# Bourbon smoked trout



## morrit (Oct 3, 2015)

So this is my lil recipe that i tried with sognificant success.

4 trout fillets pin boned and descaled
2 to 3 shots bourbon
Handful of salt
Handful of sugar
Garlic salt
Mace
Allspice


Mix the dry cure together and sprinkle a bit on the bottom of your curing tray, lay fillets skin side down. Then mix the bourbon with the rest of the cure to form a paste. Aoread the paste over the top of the trout and leave to cure for 6 to 8 hours... use more bourbon if you want... the alcohol helps draw out moisture as well as add a depth of flavour. Use cheap stuff though...not your 50 year old stuff.

Afterwards scrape off what remains of the cure making sure not to damage the fish.

Get another shot or 2 of bourbon and about 250ml water and make a bourbon bath. Wash the cure off in that and pat dry then leave to form a pellicle for another 6 to 8 hours. 

Smoke over whiskey cask shavings and oak for 8 to 10 hours and voila... for an extra special touch you could get a spray bottle set to a fine mist and spray the trout before slicing and packing. 
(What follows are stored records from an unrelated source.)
-- ==== Sys2Proof/Machine/Faults.lean ====
section
/-! DEFINITION. Fault sources that rise from outside the commands of their block: what each does (Table 16.8), and the fall of an
occurrence (R455). -/

namespace Sys2Proof.Machine

/-- Does the unit in which a source of a block lies run? A source of a stopped, unpowered or fenced unit detects nothing. -/
def unitWorks (s : State) (blk bit inst : Nat) : Bool :=
  if islandBlock blk then onIsland s && (match blk, bit with
    | 0, 1 => decide (inst < 4)
    | 1, 3 => decide (inst < 96)
    | 2, 3 => decide (inst < 4)
    | 2, 4 => decide (inst < 16)
    | _, _ => true)
  else onData s && !clockFenced s blk && (match blk, bit with
    | 4, 2 => decide (inst < 16)
    | 4, _ => decide (inst < 128) && grpLive s (inst / 8)
    | 5, _ => decide (inst < 16) && grpLive s inst
    | 6, 3 | 6, 4 => decide (inst < 9) && domOn s (27 + inst)
    | 6, 5 => decide (inst < 16)
    | 6, _ => decide (inst < 9) && domOn s (18 + inst) && !isFenced s 6 inst
    | 8, _ => decide (inst < 9) && domOn s (18 + inst) && !isFenced s 6 inst
    | 9, _ => decide (inst < 96) && domOn s (92 + inst / 24) && (tcmBank s inst).st != .fenced
    | 0xA, 1 | 0xA, 2 => decide (inst < 8) && domOn s (36 + inst)
    | 0xA, 3 | 0xA, 4 => decide (inst < 8) && domOn s (44 + inst)
    | 0xA, _ => decide (inst < 128) && domOn s (36 + inst / 16) && decide ((xeEng s inst).reason = 0)
    | 0xB, _ => decide (inst < 32) && domOn s (52 + inst)
    | 0xD, 4 | 0xD, 5 => decide (inst < 4) && domOn s (84 + inst)
    | 0xD, _ => decide (inst < 64) && domOn s (84 + inst / 16)
    | 0xF, 0 => decide (inst < 128)
    | 0x10, 3 => decide (inst < 2)
    | 0x10, 0 => true
    | 0x10, _ => decide (inst < 256)
    | _, _ => true)

/-- A rise whose event is that of R461 with the memory row or address in DATA word 5. -/
def riseRow (s : State) (blk bit inst : Nat) (row : Word) : State := faultRise s blk bit inst (lo32 bit) row

/-- A rise whose event, one of the block's own, carries `row` in DATA word 4. -/
def riseAt (s : State) (blk bit inst : Nat) (row : Word) : State := faultRise s blk bit inst row 0

/-- MAC memory uncorrectable (Table 16.8): the frame at hand is ended with an error; a frame being sent counts in LP_TX_ABORT, else
the frame being received in LP_RX_TRUNC. -/
def macUe (s : State) (p : Nat) (row : Word) : State :=
  let s1 := match (portOf s p).txq with
    | f :: _ => countLp (macPop s p f) p 0x48
    | [] => countLp s p 0x28
  riseRow s1 4 1 p row

/-- An intake cell is uncorrectable (Table 16.8): the frame is dropped whole. -/
def intakeUe (s : State) (g : Nat) (row : Word) : State :=
  let s1 := match (intakeOf s g).heads with
    | h :: _ => dropBody (intakeEase (modIntake s g (fun i => { i with heads := i.heads.drop 1 })) g) h
    | [] => s
  riseRow (count s1 6 (0x80000 + g * 8)) 6 5 g row

/-- A learning entry is uncorrectable (Table 16.8): removed, and notified as AGED. -/
def lrnUe (s : State) (sl row : Nat) : State :=
  let s1 := match (lrnOf s sl).ents.find row with
    | none => s
    | some e => lrnNotifyIf (lrnChange s sl row e.key none) sl 30 4 e.loc e.loc e.key (tbNs s) (tbFrac s)
  riseRow s1 8 1 sl (lo32 row)

/-- A search bank's data word has a double-bit error (R256). -/
def tcmDataUe (s : State) (p row : Nat) : State :=
  let s1 := { s with tcm := { s.tcm with dataBad := s.tcm.dataBad.set false (entKey p row) true } }
  bankErr (riseRow (count s1 9 0x30) 9 3 (logicalOf s1 p) (lo32 row)) p

/-- A shadow word is uncorrectable (R257). -/
def tcmShadowUe (s : State) (p row : Nat) : State :=
  let s1 := { s with tcm := { s.tcm with shadowBad := s.tcm.shadowBad.set false (entKey p row) true } }
  riseAt s1 9 4 (logicalOf s1 p) (lo32 row)

/-- A node's state word is uncorrectable (R386): its buckets restart full and its DEF at 0. -/
def nodeUe (s : State) (key : Nat) (inst : Nat) : State :=
  riseRow (modNode s (key / 2 ^ 20) (key % 2 ^ 20) (fun x => { x with ct := none, pt := none, defi := 0 })) 0xE 1 inst (lo32 key)

/-- A cell in the Firkin is uncorrectable: it is not replayed. -/
def firkinUe (s : State) (d st seq : Nat) (row : Word) : State :=
  riseRow (modTx s d st (fun x => { x with
    cells := x.cells.map (fun c => if c.seq = seq then { c with bad := true } else c)
    replay := x.replay.filter (fun q => q != seq) })) 0x10 1 d row

/-- A held reorder cell is uncorrectable: it is discarded and recovered by NAK (R438). -/
def reorderUe (s : State) (d st seq : Nat) (row : Word) : State :=
  riseRow (modRx s d st (fun x =>
    let h := x.held.put seq none
    { x with held := h, gapAt := if h.entries.isEmpty then none else x.gapAt })) 0x10 2 d row

/-- An operational list has a parity error: it stops being operational. -/
def gclParity (s : State) (p : Nat) (row : Word) : State :=
  riseRow (setGate s p { gateOf s p with oper := none }) 0xF 0 p row

/-- A store line is uncorrectable: pointers to its packet are dropped at dequeue. -/
def storeUe (s : State) (pool i : Nat) : State :=
  let s1 := if (bufOf s (bufKey pool i)).used then modBuf s (bufKey pool i) (fun b => { b with bad := true }) else s
  riseRow s1 0xC 2 pool (lo32 i)

/-- A management core fails its self-check and is stopped; with the last of the four, none is left (Table 16.8). -/
def mgmtFail (s : State) (i : Nat) (row : Word) : State :=
  let s1 := condRise s 0 1 i (lo32 1) row
  if (List.range 4).all (holds s1 0 1) then condRise s1 0 2 0 (lo32 2) 0 else s1

/-- The action and the rise of a source of Table 16.8. `inst` is its unit; `row` the row, address or detail its detection gives. -/
def faultAct (s : State) (blk bit inst : Nat) (row : Word) : State :=
  let r := row.toNat
  match blk, bit with
  | 0x00, 0 => riseRow s 0 0 inst row
  | 0x00, 1 => mgmtFail s inst row
  | 0x00, _ => condRise s 0 bit inst (lo32 bit) row
  | 0x01, 0 => feedLost s 0
  | 0x01, 1 => feedLost s 1
  | 0x01, 2 => feedIsolated s (inst % 2)
  | 0x01, 3 => domTrip s inst
  | 0x01, _ => condRise s 1 bit inst (lo32 bit) row
  | 0x02, 0 => sysrefLost s
  | 0x02, 1 => if s.pwr.fclk then condRise (modPwr s (fun p => { p with fclk := false })) 2 1 0 1 0 else s
  | 0x02, 2 => if s.pwr.qclk then condRise (modPwr s (fun p => { p with qclk := false })) 2 2 0 2 0 else s
  | 0x02, 3 => hpllLost s inst
  | 0x02, 4 => lpllLost s inst
  | 0x02, _ => refLoss (condRise s 2 5 inst 5 0)
  | 0x03, 0 => riseRow s 3 0 inst row
  | 0x03, _ => loadBroken (riseRow s 3 1 inst row) inst 8
  | 0x04, 1 => macUe s inst row
  | 0x04, 2 => grpFence s inst
  | 0x05, 1 => countLp (riseRow s 5 1 inst row) (8 * inst) 0x68
  | 0x06, 1 => sliceFence (riseRow s 6 1 inst row) inst
  | 0x06, 2 => sliceFence (riseRow s 6 2 inst row) inst
  | 0x06, 4 => jrnlFail s inst
  | 0x06, 5 => intakeUe s inst row
  | 0x06, 6 => sliceFence s inst
  | 0x07, 0 => riseRow (count s 7 0x18) 7 0 inst row
  | 0x07, 1 => riseAt (count (tblDamage s (r / 2 ^ 16) (r % 2 ^ 15)) 7 0x20) 7 1 inst row
  | 0x07, 2 => riseAt s 7 2 inst row
  | 0x08, 1 => lrnUe s inst r
  | 0x09, 0 => scrubRow (upsetRow s inst (r % 2048) { val := BitVec.ofNat 80 (2 ^ (r / 2048 % 80)) }) inst (r % 2048)
  | 0x09, 1 => entFromShadow (bankErr (riseAt (count s 9 0x18) 9 1 (logicalOf s inst) (lo32 (r % 2048))) inst) inst (firstRow s inst (r % 2048))
  | 0x09, 2 => bankErr (riseRow (count s 9 0x28) 9 2 (logicalOf s inst) (lo32 (r % 2048))) inst
  | 0x09, 3 => tcmDataUe s inst (r % 2048)
  | 0x09, 4 => tcmShadowUe s inst (r % 2048)
  | 0x09, 5 => riseAt s 9 5 inst row
  | 0x09, 6 => tcmFence s inst
  | 0x0A, 0 => xeFaultFence s 0 inst 3
  | 0x0A, 2 => xeImemUe s inst row
  | 0x0A, 4 => xeRecFail s inst
  | 0x0A, 5 => xeFaultFence s 5 inst 1
  | 0x0A, 6 => xeFaultFence s 6 inst 2
  | 0x0B, 1 => riseAt s 0xB 1 inst row
  | 0x0B, 2 => if (bundleOf s inst).st = .fenced then s else ellFence s inst (r % 4)
  | 0x0B, 3 => bothDown s inst
  | 0x0B, 4 => riseAt s 0xB 4 inst row
  | 0x0B, 6 => condRise s 0xB 6 inst row 0
  | 0x0C, 0 => riseAt s 0xC 0 inst row
  | 0x0C, 2 => storeUe s inst r
  | 0x0D, 0 => ceLines s inst 1
  | 0x0D, 1 => ueLine s (inst * 2 ^ 18 + r % 2 ^ 18) (r / 2 ^ 18 % 64) (r / 2 ^ 30 % 2)
  | 0x0D, 2 => chClose s inst (if r = 2 then 2 else 3)
  | 0x0D, 3 => chFence s inst
  | 0x0D, 4 => condRise (hotSet s inst true) 0xD 4 inst row 0
  | 0x0D, 5 => stackFence s inst
  | 0x0D, 6 => chFence (riseAt s 0xD 6 inst row) inst
  | 0x0E, 1 => nodeUe s r inst
  | 0x0F, 0 => gclParity s inst row
  | 0x0F, 2 => condRise s 0xF 2 inst (lo32 2) row
  | 0x10, 1 => firkinUe s inst (r / 2 ^ 31) (r % 2 ^ 18) row
  | 0x10, 2 => reorderUe s inst (r / 2 ^ 31) (r % 2 ^ 18) row
  | 0x10, 3 => if planeJudged s (inst % 2) then planeFail s (inst % 2) (r % 4) else s
  | 0x10, 4 => if (txOf s inst (r / 2 ^ 31)).st = .open' then unreach s inst (r / 2 ^ 31) else s
  | 0x10, 5 => riseAt s 0x10 5 inst row
  | 0x13, _ => updFlashFail (riseRow s 0x13 0 inst row)
  | _, _ => riseRow s blk bit inst row

/-- FAULT_RISE (R455, R457, Table 16.8): a reserved bit and a unit that does not run have no effect. -/
def execFaultRise (blk : Fin 21) (bit : Fin 32) (inst : Fin 65536) (row : Word) (s : State) : Res :=
  ok (if bit.val = 31 then (if onIsland s then xdomFence s blk (inst % 256) else s)
    else if (fltInfo blk bit).isSome && unitWorks s blk bit inst then faultAct s blk bit inst row else s)

/-- XDOM_STALL (R33): the clock domain whose reader has stopped is fenced. -/
def execXdomStall (blk : Fin 21) (dom : Fin 256) (s : State) : Res := ok (if onIsland s then xdomFence s blk dom else s)

/-- The live bit of an occurrence falls 1 ms after the last one (R455). -/
def occExpire (s : State) (blk bit : Nat) : State :=
  let key := blk * 32 + bit
  let t := s.flt.occUntil.get 0 key
  if t ≠ 0 ∧ t ≤ s.now then
    let s1 := { s with flt := { s.flt with occUntil := s.flt.occUntil.set 0 key 0 } }
    setFlt s1 blk { fltOf s1 blk with live := setBit (fltOf s1 blk).live bit false }
  else s

/-- FAULT_OCCURRENCE_EXPIRE (R455). -/
def execFaultOccurrenceExpire (blk : Fin 21) (bit : Fin 32) (s : State) : Res := ok (occExpire s blk bit)

/-- APPLY_PHASE_DONE (R120). -/
def execApplyPhaseDone (s : State) : Res := ok (if onData s && fwRuns s then phaseDone s else s)

end Sys2Proof.Machine
end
This is my xmas present to my freidns and family. Its cheap and cheerful but to buy on the high street would cost a pretty penny. A bit of luxury goes a long way.
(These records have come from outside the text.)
-- ==== Sys2Proof/Machine/Core.lean ====
section
/-! DEFINITION. The machine as the host takes it. -/

def Sys2Proof.core : Host.Core :=
  { State := Sys2Proof.Machine.State, Fault := Sys2Proof.Machine.Fault, Refusal := Sys2Proof.Machine.Refusal,
    step := Sys2Proof.Machine.step, reset := Sys2Proof.Machine.State.reset }
end

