-- ==== Sys2Proof/Certificates/Slice0/Obligations.lean ====
section
/-! DEFINITION. The statements of the model, for the provers. -/

open Sys2Proof Sys2Proof.Machine

/-! ## The machine as a whole -/

/-- A step with a command at the front of the queue is that command's effect on the state with the rest of the queue, for every command
and every state. -/
def Obligations.StepRunsFrontCommand : Prop :=
  ∀ (c : Instr) (rest : List Instr) (s : State), step { s with pending := c :: rest } = exec c { s with pending := rest }

/-- Every step of every state ends in a next state: no command ends in a fault or is refused, since the spec gives every command an
effect. With no command waiting a step is one tick of 1 ns (the model's choice, log entry 6): the model's clock advances by 1 and the
queue stays empty. -/
def Obligations.EveryStepCompletes : Prop :=
  (∀ s : State, stepCompletes s = true) ∧
  (∀ s : State, s.pending = [] → ∃ t, step s = .next t ∧ t.now = s.now + 1 ∧ t.pending = [])

/-- The reset state is sound. -/
def Obligations.ResetSound : Prop :=
  Sound State.reset

/-- Every step from a sound state that ends in a next state ends in a sound one: the device's address stays 0 or that of a device, the
fields of both leases keep their widths, no lease is held without a recorded epoch, and flash keeps its canonical form. -/
def Obligations.StepKeepsSound : Prop :=
  ∀ s t : State, Sound s → step s = .next t → Sound t

/-- No command changes the queue: a step leaves what stood behind the front command, in order. -/
def Obligations.StepLeavesRestOfQueue : Prop :=
  ∀ s t : State, step s = .next t → t.pending = s.pending.tail

/-! ## Register accesses -/

/-- Every register with every index that fits answers at its own address, and no other register does: the register map gives each word one
name, at an address that is a multiple of 4 and fits 32 bits (R7, R8, R10, R11). -/
def Obligations.RegisterMapRoundTrip : Prop :=
  ∀ (r : Reg) (idx : List Nat), idxFit r.info.dims idx = true →
    regAt (r.addr idx) = some (r, idx) ∧ r.addr idx % 4 = 0 ∧ r.addr idx < 2 ^ 32

/-- A read of a word at which the manual defines nothing completes with the address-error status and data 0 and changes nothing else, for
every session (R12). An access in a domain that is powered down or fenced completes with the domain-unavailable status; a read returns
0xDEAD_0000 plus the block code, and a write, in either role, has no effect (R13); only HBM_STACK_CFG of a stack that is off or fenced
takes its write, since POWER acts from there (R369; the model's reading, log entry 51). A write from a session that does not hold the
role, or under a role that may not write the register, is refused as access denied: the register file is unchanged and DEV_CH_DENIED
counts one word (R17, R71). -/
def Obligations.RefusedAccesses : Prop :=
  (∀ (slot : Fin 4) (addr : Word) (s : State), served s = true → definedAt s addr.toNat = false → exec (.rcRead slot addr) s = .next
    { s with acc := (stAddr, 0) }) ∧
  (∀ (slot : Fin 4) (addr : Word) (s : State), served s = true → definedAt s addr.toNat = true → availAddr s addr.toNat = false → exec
    (.rcRead slot addr) s = .next { s with acc := (stDomain, lo32 (0xDEAD0000 + addr.toNat / 0x1000000)) }) ∧
  (∀ (slot : Fin 4) (role : Role) (addr : Word) (val : Word) (s : State), served s = true → definedAt s addr.toNat = true → holdsRole s
    slot.val role = true → roleWrites role addr.toNat = true → availWrite s addr.toNat = false → exec (.registerWrite slot role addr val)
    s = .next { s with acc := (stDomain, 0) }) ∧
  (∀ (slot : Fin 4) (role : Role) (addr : Word) (val : Word) (s : State), served s = true → definedAt s addr.toNat = true → holdsRole s
    slot.val role = false ∨ roleWrites role addr.toNat = false → ∃ t, exec (.registerWrite slot role addr val) s = .next t ∧ t.acc =
    (stDenied, 0) ∧ ctrAt t (cOff 0 0x50) = (ctrAt s (cOff 0 0x50)).add 1 ∧ AgreeBut [.acc, .ctr] s t)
You could use other spirits... gin is my next trick... probably grind up some dried juniper berries in the cure as well as in the smoke.
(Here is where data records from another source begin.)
-- ==== Sys2Proof/Laws/Parts.lean ====
section
/-! SUPPORT. A part of the state under the constructions every operation is built from: an if, a fold, a record update. -/

namespace Sys2Proof.Machine

@[simp] theorem part_ite (c : Prop) [Decidable c] (a b : State) (p : Part) :
    (if c then a else b).part p = if c then a.part p else b.part p :=
  apply_ite (fun s : State => s.part p) c a b

/-- A fold whose steps keep a part keeps it. -/
@[simp] theorem part_foldl {α : Type} (p : Part) (g : State → α → State) (h : ∀ s a, (g s a).part p = s.part p) (l : List α)
    (s : State) : (l.foldl g s).part p = s.part p := by
  induction l generalizing s with
  | nil => rfl
  | cons a l ih => rw [List.foldl_cons, ih, h]

@[simp] theorem part_foldr {α : Type} (p : Part) (g : α → State → State) (h : ∀ s a, (g a s).part p = s.part p) (l : List α)
    (s : State) : (l.foldr g s).part p = s.part p := by
  induction l generalizing s with
  | nil => rfl
  | cons a l ih => rw [List.foldr_cons, h, ih]

@[simp] theorem part_forEach (p : Part) (g : Nat → State → State) (h : ∀ n s, (g n s).part p = s.part p) (l : List Nat) (s : State) :
    (forEach l g s).part p = s.part p := part_foldl p _ (fun s a => h a s) l s

/-- A fold over a state and a value beside it. -/
theorem part_foldl_fst {α β : Type} (p : Part) (g : State × β → α → State × β) (h : ∀ x a, (g x a).1.part p = x.1.part p) (l : List α)
    (x : State × β) : (l.foldl g x).1.part p = x.1.part p := by
  induction l generalizing x with
  | nil => rfl
  | cons a l ih => rw [List.foldl_cons, ih, h]

/-- A fold over a value and a state beside it. -/
theorem part_foldl_snd {α β : Type} (p : Part) (g : β × State → α → β × State) (h : ∀ x a, (g x a).2.part p = x.2.part p) (l : List α)
    (x : β × State) : (l.foldl g x).2.part p = x.2.part p := by
  induction l generalizing x with
  | nil => rfl
  | cons a l ih => rw [List.foldl_cons, ih, h]

/-! ## A record update changes its own part only -/

@[simp] theorem part_pending (p : Part) (h : p ≠ .pending) (s : State) (x : List Instr) : ({ s with pending := x } : State).part p = s.part p := by
  cases p <;> first | rfl | exact absurd rfl h
@[simp] theorem part_now (p : Part) (h : p ≠ .now) (s : State) (x : Nat) : ({ s with now := x } : State).part p = s.part p := by
  cases p <;> first | rfl | exact absurd rfl h
@[simp] theorem part_free (p : Part) (h : p ≠ .free) (s : State) (x : Nat) : ({ s with free := x } : State).part p = s.part p := by
  cases p <;> first | rfl | exact absurd rfl h
@[simp] theorem part_acc (p : Part) (h : p ≠ .acc) (s : State) (x : Nat × Word) : ({ s with acc := x } : State).part p = s.part p := by
  cases p <;> first | rfl | exact absurd rfl h
@[simp] theorem part_regs (p : Part) (h : p ≠ .regs) (s : State) (x : SMap Word) : ({ s with regs := x } : State).part p = s.part p := by
  cases p <;> first | rfl | exact absurd rfl h
@[simp] theorem part_ctr (p : Part) (h : p ≠ .ctr) (s : State) (x : SMap Ctr) : ({ s with ctr := x } : State).part p = s.part p := by
  cases p <;> first | rfl | exact absurd rfl h
@[simp] theorem part_latch (p : Part) (h : p ≠ .latch) (s : State) (x : SMap Word) : ({ s with latch := x } : State).part p = s.part p := by
  cases p <;> first | rfl | exact absurd rfl h
@[simp] theorem part_flash (p : Part) (h : p ≠ .flash) (s : State) (x : SMap Byte) : ({ s with flash := x } : State).part p = s.part p := by
  cases p <;> first | rfl | exact absurd rfl h
@[simp] theorem part_fur (p : Part) (h : p ≠ .fur) (s : State) (x : FurSt) : ({ s with fur := x } : State).part p = s.part p := by
  cases p <;> first | rfl | exact absurd rfl h
@[simp] theorem part_flt (p : Part) (h : p ≠ .flt) (s : State) (x : FltSt) : ({ s with flt := x } : State).part p = s.part p := by
  cases p <;> first | rfl | exact absurd rfl h
@[simp] theorem part_rcd (p : Part) (h : p ≠ .rcd) (s : State) (x : RecSt) : ({ s with rcd := x } : State).part p = s.part p := by
  cases p <;> first | rfl | exact absurd rfl h
@[simp] theorem part_pmc (p : Part) (h : p ≠ .pmc) (s : State) (x : PmcSt) : ({ s with pmc := x } : State).part p = s.part p := by
  cases p <;> first | rfl | exact absurd rfl h
@[simp] theorem part_tgt (p : Part) (h : p ≠ .tgt) (s : State) (x : TgtSt) : ({ s with tgt := x } : State).part p = s.part p := by
  cases p <;> first | rfl | exact absurd rfl h
@[simp] theorem part_node (p : Part) (h : p ≠ .node) (s : State) (x : SelfSt) : ({ s with node := x } : State).part p = s.part p := by
  cases p <;> first | rfl | exact absurd rfl h
@[simp] theorem part_chain (p : Part) (h : p ≠ .chain) (s : State) (x : ChainSt) : ({ s with chain := x } : State).part p = s.part p := by
  cases p <;> first | rfl | exact absurd rfl h
@[simp] theorem part_pwr (p : Part) (h : p ≠ .pwr) (s : State) (x : PwrSt) : ({ s with pwr := x } : State).part p = s.part p := by
  cases p <;> first | rfl | exact absurd rfl h
@[simp] theorem part_jtag (p : Part) (h : p ≠ .jtag) (s : State) (x : JtagSt) : ({ s with jtag := x } : State).part p = s.part p := by
  cases p <;> first | rfl | exact absurd rfl h
@[simp] theorem part_lp (p : Part) (h : p ≠ .lp) (s : State) (x : LpSt) : ({ s with lp := x } : State).part p = s.part p := by
  cases p <;> first | rfl | exact absurd rfl h
@[simp] theorem part_tbl (p : Part) (h : p ≠ .tbl) (s : State) (x : TblSt) : ({ s with tbl := x } : State).part p = s.part p := by
  cases p <;> first | rfl | exact absurd rfl h
@[simp] theorem part_lrn (p : Part) (h : p ≠ .lrn) (s : State) (x : LrnBlk) : ({ s with lrn := x } : State).part p = s.part p := by
  cases p <;> first | rfl | exact absurd rfl h
@[simp] theorem part_tcm (p : Part) (h : p ≠ .tcm) (s : State) (x : TcmSt) : ({ s with tcm := x } : State).part p = s.part p := by
  cases p <;> first | rfl | exact absurd rfl h
@[simp] theorem part_slc (p : Part) (h : p ≠ .slc) (s : State) (x : SlcBlk) : ({ s with slc := x } : State).part p = s.part p := by
  cases p <;> first | rfl | exact absurd rfl h
@[simp] theorem part_xe (p : Part) (h : p ≠ .xe) (s : State) (x : XeSt) : ({ s with xe := x } : State).part p = s.part p := by
  cases p <;> first | rfl | exact absurd rfl h
@[simp] theorem part_ell (p : Part) (h : p ≠ .ell) (s : State) (x : EllSt) : ({ s with ell := x } : State).part p = s.part p := by
  cases p <;> first | rfl | exact absurd rfl h
@[simp] theorem part_bpm (p : Part) (h : p ≠ .bpm) (s : State) (x : BpmSt) : ({ s with bpm := x } : State).part p = s.part p := by
  cases p <;> first | rfl | exact absurd rfl h
@[simp] theorem part_hbm (p : Part) (h : p ≠ .hbm) (s : State) (x : HbmSt) : ({ s with hbm := x } : State).part p = s.part p := by
  cases p <;> first | rfl | exact absurd rfl h
@[simp] theorem part_sch (p : Part) (h : p ≠ .sch) (s : State) (x : SchSt) : ({ s with sch := x } : State).part p = s.part p := by
  cases p <;> first | rfl | exact absurd rfl h
@[simp] theorem part_fab (p : Part) (h : p ≠ .fab) (s : State) (x : FabSt) : ({ s with fab := x } : State).part p = s.part p := by
  cases p <;> first | rfl | exact absurd rfl h
@[simp] theorem part_img (p : Part) (h : p ≠ .img) (s : State) (x : ImgSt) : ({ s with img := x } : State).part p = s.part p := by
  cases p <;> first | rfl | exact absurd rfl h
@[simp] theorem part_upd (p : Part) (h : p ≠ .upd) (s : State) (x : UpdSt) : ({ s with upd := x } : State).part p = s.part p := by
  cases p <;> first | rfl | exact absurd rfl h

/-! ## What a part is -/

theorem part_eq_pending (s : State) : s.part .pending = s.pending := rfl
theorem part_eq_now (s : State) : s.part .now = s.now := rfl
theorem part_eq_free (s : State) : s.part .free = s.free := rfl
theorem part_eq_acc (s : State) : s.part .acc = s.acc := rfl
theorem part_eq_regs (s : State) : s.part .regs = s.regs := rfl
theorem part_eq_ctr (s : State) : s.part .ctr = s.ctr := rfl
theorem part_eq_latch (s : State) : s.part .latch = s.latch := rfl
theorem part_eq_flash (s : State) : s.part .flash = s.flash := rfl
theorem part_eq_fur (s : State) : s.part .fur = s.fur := rfl
theorem part_eq_flt (s : State) : s.part .flt = s.flt := rfl
theorem part_eq_rcd (s : State) : s.part .rcd = s.rcd := rfl
theorem part_eq_pmc (s : State) : s.part .pmc = s.pmc := rfl
theorem part_eq_tgt (s : State) : s.part .tgt = s.tgt := rfl
theorem part_eq_node (s : State) : s.part .node = s.node := rfl
theorem part_eq_chain (s : State) : s.part .chain = s.chain := rfl
theorem part_eq_pwr (s : State) : s.part .pwr = s.pwr := rfl
theorem part_eq_jtag (s : State) : s.part .jtag = s.jtag := rfl
theorem part_eq_lp (s : State) : s.part .lp = s.lp := rfl
theorem part_eq_tbl (s : State) : s.part .tbl = s.tbl := rfl
theorem part_eq_lrn (s : State) : s.part .lrn = s.lrn := rfl
theorem part_eq_tcm (s : State) : s.part .tcm = s.tcm := rfl
theorem part_eq_slc (s : State) : s.part .slc = s.slc := rfl
theorem part_eq_xe (s : State) : s.part .xe = s.xe := rfl
theorem part_eq_ell (s : State) : s.part .ell = s.ell := rfl
theorem part_eq_bpm (s : State) : s.part .bpm = s.bpm := rfl
theorem part_eq_hbm (s : State) : s.part .hbm = s.hbm := rfl
theorem part_eq_sch (s : State) : s.part .sch = s.sch := rfl
theorem part_eq_fab (s : State) : s.part .fab = s.fab := rfl
theorem part_eq_img (s : State) : s.part .img = s.img := rfl
theorem part_eq_upd (s : State) : s.part .upd = s.upd := rfl

end Sys2Proof.Machine
end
Let me know what you think!!


----------



## kmac71 (Nov 18, 2015)

This sounds amazing! At what temp are they smoked at?


----------



## morrit (Nov 19, 2015)

Cold smoked. Not sure on temperature just...cold. lol. I'm going to try a marmalade mixed with sea salt cure next... got the idea from a big seller who is currently selling a fillet at £300 each.....


----------